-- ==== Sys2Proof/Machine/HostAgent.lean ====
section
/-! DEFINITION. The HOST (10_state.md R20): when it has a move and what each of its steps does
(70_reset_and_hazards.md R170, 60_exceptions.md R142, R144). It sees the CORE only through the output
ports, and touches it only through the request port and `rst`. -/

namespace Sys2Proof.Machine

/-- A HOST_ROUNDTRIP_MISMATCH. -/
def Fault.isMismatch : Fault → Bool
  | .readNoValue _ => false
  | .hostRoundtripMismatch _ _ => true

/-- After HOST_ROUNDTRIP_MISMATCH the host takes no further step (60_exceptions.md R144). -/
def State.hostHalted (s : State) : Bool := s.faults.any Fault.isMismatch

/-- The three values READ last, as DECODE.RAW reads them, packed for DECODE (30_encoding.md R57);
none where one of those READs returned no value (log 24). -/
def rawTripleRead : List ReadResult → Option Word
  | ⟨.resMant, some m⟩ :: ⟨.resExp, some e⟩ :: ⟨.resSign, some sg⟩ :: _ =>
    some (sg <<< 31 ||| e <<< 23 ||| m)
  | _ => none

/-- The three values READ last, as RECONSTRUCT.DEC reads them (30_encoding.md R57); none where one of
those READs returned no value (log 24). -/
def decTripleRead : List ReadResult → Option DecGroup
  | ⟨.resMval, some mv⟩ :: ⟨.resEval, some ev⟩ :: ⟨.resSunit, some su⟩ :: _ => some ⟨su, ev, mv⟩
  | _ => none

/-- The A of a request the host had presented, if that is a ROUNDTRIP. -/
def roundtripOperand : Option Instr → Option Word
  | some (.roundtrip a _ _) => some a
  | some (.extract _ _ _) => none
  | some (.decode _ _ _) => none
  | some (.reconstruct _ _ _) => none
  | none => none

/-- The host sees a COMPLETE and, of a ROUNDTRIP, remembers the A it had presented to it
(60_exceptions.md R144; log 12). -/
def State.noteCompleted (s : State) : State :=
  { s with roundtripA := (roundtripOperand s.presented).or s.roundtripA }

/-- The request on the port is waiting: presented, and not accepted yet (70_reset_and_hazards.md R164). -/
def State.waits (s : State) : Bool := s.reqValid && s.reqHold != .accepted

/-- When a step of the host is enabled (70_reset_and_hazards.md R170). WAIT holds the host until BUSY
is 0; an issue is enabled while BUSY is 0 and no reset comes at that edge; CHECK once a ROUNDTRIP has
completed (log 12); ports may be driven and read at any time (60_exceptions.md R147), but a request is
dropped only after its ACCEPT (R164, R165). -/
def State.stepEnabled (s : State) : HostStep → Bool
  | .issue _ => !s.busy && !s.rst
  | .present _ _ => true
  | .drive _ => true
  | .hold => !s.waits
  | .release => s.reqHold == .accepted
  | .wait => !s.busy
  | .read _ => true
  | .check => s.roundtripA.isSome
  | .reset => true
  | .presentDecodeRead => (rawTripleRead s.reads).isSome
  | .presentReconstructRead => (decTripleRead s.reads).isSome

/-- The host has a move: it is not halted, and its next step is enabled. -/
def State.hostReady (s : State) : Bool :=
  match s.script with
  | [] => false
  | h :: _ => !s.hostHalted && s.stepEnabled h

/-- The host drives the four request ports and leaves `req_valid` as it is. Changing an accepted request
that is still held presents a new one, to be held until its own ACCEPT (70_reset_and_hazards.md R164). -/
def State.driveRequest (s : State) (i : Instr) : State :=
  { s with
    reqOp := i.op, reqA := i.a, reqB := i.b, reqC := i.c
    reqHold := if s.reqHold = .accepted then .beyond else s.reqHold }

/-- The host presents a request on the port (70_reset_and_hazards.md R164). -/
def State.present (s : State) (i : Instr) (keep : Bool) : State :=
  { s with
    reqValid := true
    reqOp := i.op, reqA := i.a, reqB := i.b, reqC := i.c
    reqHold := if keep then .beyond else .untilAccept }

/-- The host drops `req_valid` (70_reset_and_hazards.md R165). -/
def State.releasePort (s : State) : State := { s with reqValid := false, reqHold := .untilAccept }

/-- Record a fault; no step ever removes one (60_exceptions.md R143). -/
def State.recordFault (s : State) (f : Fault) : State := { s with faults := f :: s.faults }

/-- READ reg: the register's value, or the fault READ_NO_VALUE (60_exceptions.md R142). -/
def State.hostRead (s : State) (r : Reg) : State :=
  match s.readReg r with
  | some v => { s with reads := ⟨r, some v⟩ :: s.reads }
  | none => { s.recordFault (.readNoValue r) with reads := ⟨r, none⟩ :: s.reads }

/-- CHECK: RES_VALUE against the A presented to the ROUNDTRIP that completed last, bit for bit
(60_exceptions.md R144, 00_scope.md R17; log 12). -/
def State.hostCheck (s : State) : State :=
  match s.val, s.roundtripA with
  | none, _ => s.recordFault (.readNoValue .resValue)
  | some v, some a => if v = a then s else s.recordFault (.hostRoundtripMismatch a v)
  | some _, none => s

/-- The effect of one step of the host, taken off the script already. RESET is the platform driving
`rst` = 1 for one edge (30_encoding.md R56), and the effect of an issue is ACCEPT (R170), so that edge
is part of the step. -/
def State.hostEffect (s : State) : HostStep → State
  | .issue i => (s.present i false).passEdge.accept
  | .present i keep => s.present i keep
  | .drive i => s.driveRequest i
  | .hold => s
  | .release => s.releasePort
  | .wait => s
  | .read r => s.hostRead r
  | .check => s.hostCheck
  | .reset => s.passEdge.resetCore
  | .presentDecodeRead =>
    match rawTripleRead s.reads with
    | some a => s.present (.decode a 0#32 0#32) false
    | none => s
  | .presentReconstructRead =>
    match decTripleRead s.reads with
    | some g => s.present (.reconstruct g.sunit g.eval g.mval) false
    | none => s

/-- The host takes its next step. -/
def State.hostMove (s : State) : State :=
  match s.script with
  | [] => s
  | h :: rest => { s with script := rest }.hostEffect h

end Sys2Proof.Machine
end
━━━━━━
• _PROBLEM TO SOLVE_
Report the number of lines in the entries above that include the string "driveRequest". Give nothing but the number.

• _WRITTEN RESPONSE_
2